■ Aim of the task
Once you find the line with "origin := .upstream, kind" in the data that follows, repeat it and every line after it exactly, through the line with "4094 (heldEntry 106 d) l)".

(Saved data entries)
-- ==== Sys2Proof/Tests/Slice0.lean ====
section
/-! SUPPORT. Small tests: the well-formedness checks refuse ill-formed commands, the spec's worked examples come out, and every
statement has a concrete state and operands that meet its hypotheses. -/

namespace Sys2Proof.Tests

open Sys2Proof.Machine

/-! ### Well-formedness refuses -/

def readOf (address count : Nat) : Request :=
  { master := 2, kind := .read, address := BitVec.ofNat 40 address, count := count, data := [] }

theorem test_wf_count_zero : (Instr.upstreamRequest (some (readOf 0 0))).wellFormed = false := by decide
theorem test_wf_count_nine : (Instr.upstreamRequest (some (readOf 0 9))).wellFormed = false := by decide
theorem test_wf_address : (Instr.upstreamRequest (some (readOf 4 1))).wellFormed = false := by decide
theorem test_wf_read_with_data :
    (Instr.upstreamRequest (some { readOf 0 1 with data := [{ data := 0, enables := 0 }] })).wellFormed = false := by decide
theorem test_wf_write_without_data :
    (Instr.upstreamRequest (some { readOf 0 1 with kind := .write })).wellFormed = false := by decide
theorem test_wf_policy_write : (Instr.policyWrite 0 []).wellFormed = false := by decide
theorem test_wf_response_too_long : (Instr.downstreamResponse .ok (List.replicate 9 0)).wellFormed = false := by decide
theorem test_wf_error_with_data : (Instr.downstreamResponse .error [1]).wellFormed = false := by decide
theorem test_wf_accepts : (Instr.upstreamRequest (some (readOf 0x38 1))).wellFormed = true := by decide

/-! ### A small site: carrier 0 the anchor, carriers 1 and 2 capacity carriers of sector 0 -/

/-- The values of a present carrier of the small site. -/
def valuesOf (c : Carrier) (role : Role) (limits : Option AnchorLimits) (sensing : Bool) : CarrierValues :=
  { CarrierValues.cleared with
    present := true, role := role, rbMax := 100, windowBase := 0x800000 + 4096 * c.val, sensing := sensing
    sleepEnable := true, deepEnable := true, weight := 2, warmupTimeout := 100, tSleep := 80, tWake := 90, tDeep := 60
    limits := limits, minSleep := 5 }

def siteValues (c : Carrier) : CarrierValues :=
  if c = 0 then valuesOf 0 .anchor (some { cAdm := 500, cOvl := 800 }) true
  else if c = 1 then valuesOf 1 .capacity none true
  else if c = 2 then valuesOf 2 .capacity none false
  else .cleared

def siteGlobals : Globals :=
  { Globals.unset with
    scheduler := 1, fronthaul := 2, w := 500, budgetLimit := 4, spacing := 3, heartbeatCode := 1, attention := true
    ringCapacity := 16, drainConfirm := 3, drainBackoff := 2, drainLimit := 100, nightStart := 79200, nightEnd := 21600
    beaconDeadline := 20, reportBase := 0x900000 }

def sitePolicy : Policy := { globals := siteGlobals, entries := tabulate siteValues }

/-- The small site with carriers 0, 1 and 2 in the states given, LOCKED at the slot given. -/
def site (a b c : CarrierState) (slot : Slot) : State :=
  { State.reset with
    controller := { records := tabulate fun d =>
      { CarrierRecord.vacant with
        values := siteValues d
        state := if d = 0 then a else if d = 1 then b else if d = 2 then c else .absent
        queuedClass := if (d = 1 ∧ b = .queued) ∨ (d = 2 ∧ c = .queued) then some .load else none } }
    timer := { SlotTimer.reset with state := .locked, slot := slot, windowNumber := 1 }
    transit := { TransitPath.reset 0 0 with
      windows := windowTable 0 sitePolicy, scheduler := some 1, fronthaul := some 2 }
    evaluator := { LoadEvaluator.reset with params := some { w := 500, k := 1, entries := tabulate siteValues } }
    loader := { PolicyLoader.reset with applied := some sitePolicy, lastApplied := 1, heartbeatTimer := some 0 }
    report := { ReportUnit.reset with ring := some (ringOf sitePolicy) } }

def awake : State := site .on .on .on 10

def withDue (s : State) (l : List Due) : State := { s with due := l }

/-- The next state of a command; the state itself where there is none. -/
def after (i : Instr) (s : State) : State :=
  match exec i s with
  | .next t => t
  | .fault _ => s
  | .refused _ => s

/-- A state of the carriers in which the ready line of carrier 1 is high. -/
def lit (s : State) : State := s.setReady 1 true

/-- The anchor with its ready line high, and two sleepers. -/
def night : State := (site .on .light .deep 10).setReady 0 true

def readyHeld (c : Carrier) (l : List Held) (s : State) : State := s.setHeld c l

/-- A first beat of a descriptor (section 10.1). -/
def firstBeat (tag carrier rb beacon urgent : Nat) : BeatData :=
  BitVec.ofNat 64 (5 + tag * 16 + carrier * 65536 + rb * 2 ^ 21 + beacon * 2 ^ 30 + urgent * 2 ^ 31)

def cellWrite (master : Master) (address : Nat) (d : BeatData) : Request :=
  { master := master, kind := .write, address := BitVec.ofNat 40 address, count := 1, data := [{ data := d, enables := 0xFF }] }

def upstreamEntryOf (abandoned : Bool) (mask : Option (List BlankMark)) : InFlight :=
  { origin := .upstream, kind := .read, disposition := .forwarded, abandoned := abandoned, mask := mask, master := 2, count := 1 }

def inFlight (s : State) (l : List InFlight) : State := { s with transit := { s.transit with inFlight := l } }

/-! ### The spec's worked examples -/

/-- Chapter 4: the lead distances across the wrap. -/
theorem test_lead_distances :
    leadDistance 0 4094 = 2 ∧ leadDistance 4094 4093 = 1 ∧ leadDistance 4093 4093 = 0 ∧ leadDistance 4092 4093 = 4095 := by decide

/-- A READ of 3 beats at block offset 0x30 crosses; one of 2 beats does not (R45). -/
theorem test_block_crossing : crossesBlock (readOf 0x30 3) = true ∧ crossesBlock (readOf 0x30 2) = false := by decide

/-- Section 5.9: utilisation 49, the filter from 1200 to 1096, at rest at 787, and up from 3200 to 4800. -/
theorem test_filter_worked : utilisation 52000 10000 106 = 49 ∧ filterLoad 1200 49 2 = 1096 ∧ filterLoad 960 49 2 = 916
    ∧ filterLoad 787 49 2 = 787 ∧ filterLoad 786 49 2 = 786 ∧ filterLoad 3200 600 2 = 4800 := by decide

/-- Section 5.9: the moved loads. -/
theorem test_moved_loads : movedLoad 900 52 273 = 171 ∧ movedLoad 1096 106 273 = 425 ∧ movedLoad 1500 273 273 = 1500
    ∧ movedLoad 800 106 273 = 310 ∧ movedLoad 600 52 273 = 114 := by decide

/-- Section 4.6: the list after event 5, and the list after event 8. -/
theorem test_list_across_wrap :
    [firstBeat 4094 5 40 0 0, firstBeat 4095 5 0 1 0, firstBeat 0 5 130 0 0, firstBeat 1 5 20 0 0].foldl
        (fun l d => holdIn 4093 (heldEntry 106 d) l) []
      = [{ tag := 4094, rb := 40, beacon := false }, { tag := 4095, rb := 0, beacon := true },
         { tag := 0, rb := 106, beacon := false }, { tag := 1, rb := 20, beacon := false }]
    ∧ [firstBeat 0 5 50 0 0, firstBeat 2 5 10 0 0].foldl (fun l d => holdIn 4094 (heldEntry 106 d) l)
        [{ tag := 4095, rb := 0, beacon := true }, { tag := 0, rb := 106, beacon := false }, { tag := 1, rb := 20, beacon := false }]
      = [{ tag := 4095, rb := 0, beacon := true }, { tag := 0, rb := 50, beacon := false },
         { tag := 1, rb := 20, beacon := false }, { tag := 2, rb := 10, beacon := false }] := by decide

/-- R86: T_sleep 80, T_wake 60, T_deep 95 become 80, 81 and 80. -/
theorem test_clamp_thresholds :
    (clampThresholds { CarrierValues.cleared with tSleep := 80, tWake := 60, tDeep := 95 }).tSleep = 80
    ∧ (clampThresholds { CarrierValues.cleared with tSleep := 80, tWake := 60, tDeep := 95 }).tWake = 81
    ∧ (clampThresholds { CarrierValues.cleared with tSleep := 80, tWake := 60, tDeep := 95 }).tDeep = 80 := by decide

/-- R86, steps 2 and 4 at the top: 1000 against 1000 becomes 999 and 1000. -/
theorem test_clamp_at_top :
    (clampThresholds { CarrierValues.cleared with tSleep := 1200, tWake := 1000, tDeep := 1000 }).tSleep = 999
    ∧ (clampThresholds { CarrierValues.cleared with tSleep := 1200, tWake := 1000, tDeep := 1000 }).tWake = 1000
    ∧ (clampThresholds { CarrierValues.cleared with tSleep := 1200, tWake := 1000, tDeep := 1000 }).tDeep = 999
    ∧ clampLimits { cAdm := 1000, cOvl := 5 } = { cAdm := 999, cOvl := 1000 } := by decide

/-- R47: a WRITE of master 7 into the policy region meets two conditions, and one alone where the straps read 7. -/
theorem test_reserved_and_foreign :
    requestFaults (cellWrite 7 0 0) awake.transit = [.reservedMaster, .foreignPolicy]
    ∧ requestFaults (cellWrite 7 0 0) { awake.transit with policyMaster := 7 } = [.reservedMaster]
    ∧ requestFaults (cellWrite 3 0x900000 0) awake.transit = [.reportWrite]
    ∧ requestFaults (readOf 0x900000 1) awake.transit = [] := by decide

/-- R46: a crossing request whose first block is in no window has the index of its second block. -/
theorem test_window_index :
    requestWindow (readOf 0x8FFFF8 2) awake.transit = some 25 ∧ requestWindow (readOf 0x8FFFF8 1) awake.transit = none
    ∧ requestWindow (readOf 0x801FF8 2) awake.transit = some 1 := by decide

/-- R40: the night from 79200 to 21600 wraps over midnight; equal ends make no night. -/
theorem test_night_window :
    inNight 79200 21600 79200 = true ∧ inNight 79200 21600 0 = true ∧ inNight 79200 21600 21600 = false
    ∧ inNight 79200 21600 50000 = false ∧ inNight 5 5 5 = false := by decide

/-- R38: 4000 slots a second, the count at 3999 and the clock at 86399: the tick's second wraps to 0. -/
theorem test_clock_wraps :
    (after .clockSecondAdvance (withDue { awake with timer := { awake.timer with seconds := 86399, subSecond := 4000 } }
      [.clockSecond])).timer.seconds = 0 := by decide

/-- R60: the fields of a first beat. -/
theorem test_descriptor_fields :
    descFormat (firstBeat 4094 7 120 1 0) = 5 ∧ descTag (firstBeat 4094 7 120 1 0) = 4094 ∧ descCarrier (firstBeat 4094 7 120 1 0) = 7
    ∧ descRb (firstBeat 4094 7 120 1 0) = 120 ∧ descBeacon (firstBeat 4094 7 120 1 0) = true
    ∧ descUrgent (firstBeat 4094 7 120 1 0) = false := by decide

/-- Section 10.2: a byte of 0x0A names master 2 and one of 0x0F master 7; bits 40 to 63 of an address are ignored. -/
theorem test_region_fields : (readGlobals [(0x042, 0x0A), (0x043, 0x0F)]).scheduler = 2
    ∧ (readGlobals [(0x042, 0x0A), (0x043, 0x0F)]).fronthaul = 7
    ∧ (readGlobals [(0x044, 0xF4), (0x045, 1), (0x064, 1), (0x065, 9)]).w = 500
    ∧ (readGlobals [(0x044, 0xF4), (0x045, 1), (0x064, 1), (0x065, 9)]).reportBase = 2 ^ 32 := by decide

■ Output
  { origin := .upstream, kind := .read, disposition := .forwarded, abandoned := abandoned, mask := mask, master := 2, count := 1 }

def inFlight (s : State) (l : List InFlight) : State := { s with transit := { s.transit with inFlight := l } }

/-! ### The spec's worked examples -/

/-- Chapter 4: the lead distances across the wrap. -/
theorem test_lead_distances :
    leadDistance 0 4094 = 2 ∧ leadDistance 4094 4093 = 1 ∧ leadDistance 4093 4093 = 0 ∧ leadDistance 4092 4093 = 4095 := by decide

/-- A READ of 3 beats at block offset 0x30 crosses; one of 2 beats does not (R45). -/
theorem test_block_crossing : crossesBlock (readOf 0x30 3) = true ∧ crossesBlock (readOf 0x30 2) = false := by decide

/-- Section 5.9: utilisation 49, the filter from 1200 to 1096, at rest at 787, and up from 3200 to 4800. -/
theorem test_filter_worked : utilisation 52000 10000 106 = 49 ∧ filterLoad 1200 49 2 = 1096 ∧ filterLoad 960 49 2 = 916
    ∧ filterLoad 787 49 2 = 787 ∧ filterLoad 786 49 2 = 786 ∧ filterLoad 3200 600 2 = 4800 := by decide

/-- Section 5.9: the moved loads. -/
theorem test_moved_loads : movedLoad 900 52 273 = 171 ∧ movedLoad 1096 106 273 = 425 ∧ movedLoad 1500 273 273 = 1500
    ∧ movedLoad 800 106 273 = 310 ∧ movedLoad 600 52 273 = 114 := by decide

/-- Section 4.6: the list after event 5, and the list after event 8. -/
theorem test_list_across_wrap :
    [firstBeat 4094 5 40 0 0, firstBeat 4095 5 0 1 0, firstBeat 0 5 130 0 0, firstBeat 1 5 20 0 0].foldl
        (fun l d => holdIn 4093 (heldEntry 106 d) l) []
      = [{ tag := 4094, rb := 40, beacon := false }, { tag := 4095, rb := 0, beacon := true },
         { tag := 0, rb := 106, beacon := false }, { tag := 1, rb := 20, beacon := false }]
    ∧ [firstBeat 0 5 50 0 0, firstBeat 2 5 10 0 0].foldl (fun l d => holdIn 4094 (heldEntry 106 d) l)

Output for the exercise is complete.